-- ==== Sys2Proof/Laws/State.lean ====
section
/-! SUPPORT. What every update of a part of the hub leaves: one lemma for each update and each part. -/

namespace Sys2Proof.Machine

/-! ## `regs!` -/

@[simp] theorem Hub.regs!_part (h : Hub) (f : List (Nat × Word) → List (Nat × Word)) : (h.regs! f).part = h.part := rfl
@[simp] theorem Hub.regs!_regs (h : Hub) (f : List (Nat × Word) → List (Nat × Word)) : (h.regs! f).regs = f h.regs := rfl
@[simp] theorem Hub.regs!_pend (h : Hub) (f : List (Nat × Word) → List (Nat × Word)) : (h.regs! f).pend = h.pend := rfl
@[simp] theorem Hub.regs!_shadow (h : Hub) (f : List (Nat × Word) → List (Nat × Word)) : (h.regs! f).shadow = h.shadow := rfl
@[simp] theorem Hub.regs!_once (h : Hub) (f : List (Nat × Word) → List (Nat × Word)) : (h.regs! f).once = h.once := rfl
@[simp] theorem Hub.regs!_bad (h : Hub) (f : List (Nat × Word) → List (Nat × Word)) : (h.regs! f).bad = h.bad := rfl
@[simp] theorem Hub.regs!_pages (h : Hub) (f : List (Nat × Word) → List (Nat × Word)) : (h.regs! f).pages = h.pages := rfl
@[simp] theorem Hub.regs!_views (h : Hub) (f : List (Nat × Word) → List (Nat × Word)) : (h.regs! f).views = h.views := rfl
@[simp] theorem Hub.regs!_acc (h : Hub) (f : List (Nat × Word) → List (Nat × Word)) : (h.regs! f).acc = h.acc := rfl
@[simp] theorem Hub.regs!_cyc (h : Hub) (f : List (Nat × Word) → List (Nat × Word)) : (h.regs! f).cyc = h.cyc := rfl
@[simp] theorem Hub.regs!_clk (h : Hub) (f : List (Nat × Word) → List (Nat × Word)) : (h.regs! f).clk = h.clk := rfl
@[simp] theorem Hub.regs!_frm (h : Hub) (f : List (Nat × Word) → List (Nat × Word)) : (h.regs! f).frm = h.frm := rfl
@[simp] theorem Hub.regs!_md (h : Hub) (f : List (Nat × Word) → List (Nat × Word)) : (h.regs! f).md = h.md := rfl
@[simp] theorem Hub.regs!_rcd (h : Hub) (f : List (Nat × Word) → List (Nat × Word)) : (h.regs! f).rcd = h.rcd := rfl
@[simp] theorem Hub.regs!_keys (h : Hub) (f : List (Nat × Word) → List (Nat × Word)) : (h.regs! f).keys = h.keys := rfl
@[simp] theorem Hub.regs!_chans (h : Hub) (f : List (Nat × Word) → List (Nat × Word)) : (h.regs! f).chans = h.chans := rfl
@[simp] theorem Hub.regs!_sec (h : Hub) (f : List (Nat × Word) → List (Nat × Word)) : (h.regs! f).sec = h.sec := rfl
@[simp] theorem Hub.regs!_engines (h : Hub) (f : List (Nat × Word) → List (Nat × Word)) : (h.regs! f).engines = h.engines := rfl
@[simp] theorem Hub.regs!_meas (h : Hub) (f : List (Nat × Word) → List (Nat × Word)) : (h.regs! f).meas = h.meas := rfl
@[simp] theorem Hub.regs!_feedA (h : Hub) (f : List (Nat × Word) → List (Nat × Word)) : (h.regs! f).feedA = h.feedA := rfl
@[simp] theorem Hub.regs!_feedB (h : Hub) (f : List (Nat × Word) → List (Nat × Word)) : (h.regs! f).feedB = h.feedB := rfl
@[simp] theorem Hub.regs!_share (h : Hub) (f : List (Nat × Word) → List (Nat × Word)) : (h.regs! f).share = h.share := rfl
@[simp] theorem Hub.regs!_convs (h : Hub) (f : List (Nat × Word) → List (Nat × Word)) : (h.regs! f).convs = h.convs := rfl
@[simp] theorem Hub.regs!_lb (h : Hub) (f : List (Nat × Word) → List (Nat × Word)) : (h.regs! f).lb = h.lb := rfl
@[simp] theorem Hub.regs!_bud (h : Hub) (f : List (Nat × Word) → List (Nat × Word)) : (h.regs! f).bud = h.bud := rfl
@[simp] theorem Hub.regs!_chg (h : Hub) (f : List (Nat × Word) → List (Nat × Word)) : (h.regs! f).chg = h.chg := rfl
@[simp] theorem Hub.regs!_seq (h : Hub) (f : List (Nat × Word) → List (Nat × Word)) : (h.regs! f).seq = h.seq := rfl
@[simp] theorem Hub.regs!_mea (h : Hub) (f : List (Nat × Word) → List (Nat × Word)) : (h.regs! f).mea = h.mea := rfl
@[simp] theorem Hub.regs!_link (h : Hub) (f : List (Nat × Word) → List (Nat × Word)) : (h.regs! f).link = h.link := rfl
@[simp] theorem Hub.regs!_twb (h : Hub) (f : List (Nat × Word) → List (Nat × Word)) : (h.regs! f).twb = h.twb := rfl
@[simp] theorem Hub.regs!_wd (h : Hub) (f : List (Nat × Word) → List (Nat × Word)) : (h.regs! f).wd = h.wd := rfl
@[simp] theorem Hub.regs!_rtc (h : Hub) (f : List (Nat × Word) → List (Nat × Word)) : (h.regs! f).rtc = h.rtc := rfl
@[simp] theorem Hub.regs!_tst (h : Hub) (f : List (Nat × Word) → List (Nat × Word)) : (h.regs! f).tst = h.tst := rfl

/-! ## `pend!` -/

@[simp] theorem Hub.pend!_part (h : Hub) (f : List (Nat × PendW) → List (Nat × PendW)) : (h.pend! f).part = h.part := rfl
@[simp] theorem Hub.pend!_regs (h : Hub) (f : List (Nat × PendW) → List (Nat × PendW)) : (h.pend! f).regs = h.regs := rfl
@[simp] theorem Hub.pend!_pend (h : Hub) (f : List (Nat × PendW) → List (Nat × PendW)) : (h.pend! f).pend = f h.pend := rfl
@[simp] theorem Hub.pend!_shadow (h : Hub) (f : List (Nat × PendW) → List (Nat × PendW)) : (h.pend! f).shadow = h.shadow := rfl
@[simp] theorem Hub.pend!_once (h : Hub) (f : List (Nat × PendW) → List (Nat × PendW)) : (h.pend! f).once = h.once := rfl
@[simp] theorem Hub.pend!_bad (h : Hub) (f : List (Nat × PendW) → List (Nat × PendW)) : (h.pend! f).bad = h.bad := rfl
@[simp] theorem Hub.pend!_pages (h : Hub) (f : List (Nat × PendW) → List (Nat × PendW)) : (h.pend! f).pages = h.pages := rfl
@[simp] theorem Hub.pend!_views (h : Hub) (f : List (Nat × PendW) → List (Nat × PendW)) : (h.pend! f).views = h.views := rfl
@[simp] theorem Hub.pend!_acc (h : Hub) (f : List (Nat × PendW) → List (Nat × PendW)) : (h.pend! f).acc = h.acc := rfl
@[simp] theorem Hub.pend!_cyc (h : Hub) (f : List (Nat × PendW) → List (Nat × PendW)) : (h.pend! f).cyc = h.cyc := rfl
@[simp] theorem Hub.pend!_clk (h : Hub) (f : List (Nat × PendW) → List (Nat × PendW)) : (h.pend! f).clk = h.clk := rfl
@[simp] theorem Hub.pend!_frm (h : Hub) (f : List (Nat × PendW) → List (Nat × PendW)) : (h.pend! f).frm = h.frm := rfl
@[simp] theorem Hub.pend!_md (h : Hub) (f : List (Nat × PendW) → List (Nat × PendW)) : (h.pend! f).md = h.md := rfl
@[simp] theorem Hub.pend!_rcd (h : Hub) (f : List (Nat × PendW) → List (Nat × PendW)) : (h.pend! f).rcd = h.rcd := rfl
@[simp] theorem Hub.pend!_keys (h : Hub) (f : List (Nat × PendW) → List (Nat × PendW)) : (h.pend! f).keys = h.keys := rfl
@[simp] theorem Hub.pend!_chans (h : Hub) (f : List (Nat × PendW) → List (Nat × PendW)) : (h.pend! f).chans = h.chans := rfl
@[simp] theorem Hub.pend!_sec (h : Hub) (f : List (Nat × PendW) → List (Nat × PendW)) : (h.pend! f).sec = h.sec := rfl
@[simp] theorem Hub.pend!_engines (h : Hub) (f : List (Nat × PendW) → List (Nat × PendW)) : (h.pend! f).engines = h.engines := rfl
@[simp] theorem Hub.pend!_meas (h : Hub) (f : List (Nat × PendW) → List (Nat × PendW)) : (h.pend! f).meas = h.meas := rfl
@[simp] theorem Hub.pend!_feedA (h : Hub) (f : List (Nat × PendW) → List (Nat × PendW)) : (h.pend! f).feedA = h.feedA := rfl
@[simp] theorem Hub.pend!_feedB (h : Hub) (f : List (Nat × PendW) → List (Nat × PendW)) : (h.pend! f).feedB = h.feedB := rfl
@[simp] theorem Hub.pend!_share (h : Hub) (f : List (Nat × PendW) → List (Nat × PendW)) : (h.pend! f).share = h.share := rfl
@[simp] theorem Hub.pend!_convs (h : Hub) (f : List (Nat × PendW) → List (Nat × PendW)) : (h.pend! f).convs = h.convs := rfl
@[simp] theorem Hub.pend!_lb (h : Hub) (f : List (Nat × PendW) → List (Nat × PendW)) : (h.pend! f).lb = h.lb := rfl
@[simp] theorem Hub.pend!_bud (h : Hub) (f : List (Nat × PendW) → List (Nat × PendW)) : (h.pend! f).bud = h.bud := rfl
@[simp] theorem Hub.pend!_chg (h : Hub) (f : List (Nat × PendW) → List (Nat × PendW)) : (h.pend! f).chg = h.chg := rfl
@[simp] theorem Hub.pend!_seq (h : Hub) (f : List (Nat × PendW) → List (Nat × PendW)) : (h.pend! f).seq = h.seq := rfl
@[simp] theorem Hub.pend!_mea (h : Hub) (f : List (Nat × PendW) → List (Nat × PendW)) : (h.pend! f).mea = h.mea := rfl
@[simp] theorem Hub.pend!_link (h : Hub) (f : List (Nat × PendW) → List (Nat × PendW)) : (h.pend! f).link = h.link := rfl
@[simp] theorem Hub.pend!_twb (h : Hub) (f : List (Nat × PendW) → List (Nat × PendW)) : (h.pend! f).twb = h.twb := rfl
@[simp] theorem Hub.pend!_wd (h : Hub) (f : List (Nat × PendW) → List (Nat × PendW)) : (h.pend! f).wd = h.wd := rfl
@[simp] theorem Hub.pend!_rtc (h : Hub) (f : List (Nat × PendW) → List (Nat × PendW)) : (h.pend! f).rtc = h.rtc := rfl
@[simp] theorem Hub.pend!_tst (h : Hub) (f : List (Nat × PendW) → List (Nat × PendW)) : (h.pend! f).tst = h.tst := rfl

* WHAT TO WORK ON *
Go through the listing above and write out exactly the lines starting with the one holding "(h.regs! f).md = h.md := rfl" and running through the one holding "(h.regs! f).chans = h.chans := rfl", ends included, and no others.

* EXPECTED ANSWER *
@[simp] theorem Hub.regs!_md (h : Hub) (f : List (Nat × Word) → List (Nat × Word)) : (h.regs! f).md = h.md := rfl
@[simp] theorem Hub.regs!_rcd (h : Hub) (f : List (Nat × Word) → List (Nat × Word)) : (h.regs! f).rcd = h.rcd := rfl
@[simp] theorem Hub.regs!_keys (h : Hub) (f : List (Nat × Word) → List (Nat × Word)) : (h.regs! f).keys = h.keys := rfl
@[simp] theorem Hub.regs!_chans (h : Hub) (f : List (Nat × Word) → List (Nat × Word)) : (h.regs! f).chans = h.chans := rfl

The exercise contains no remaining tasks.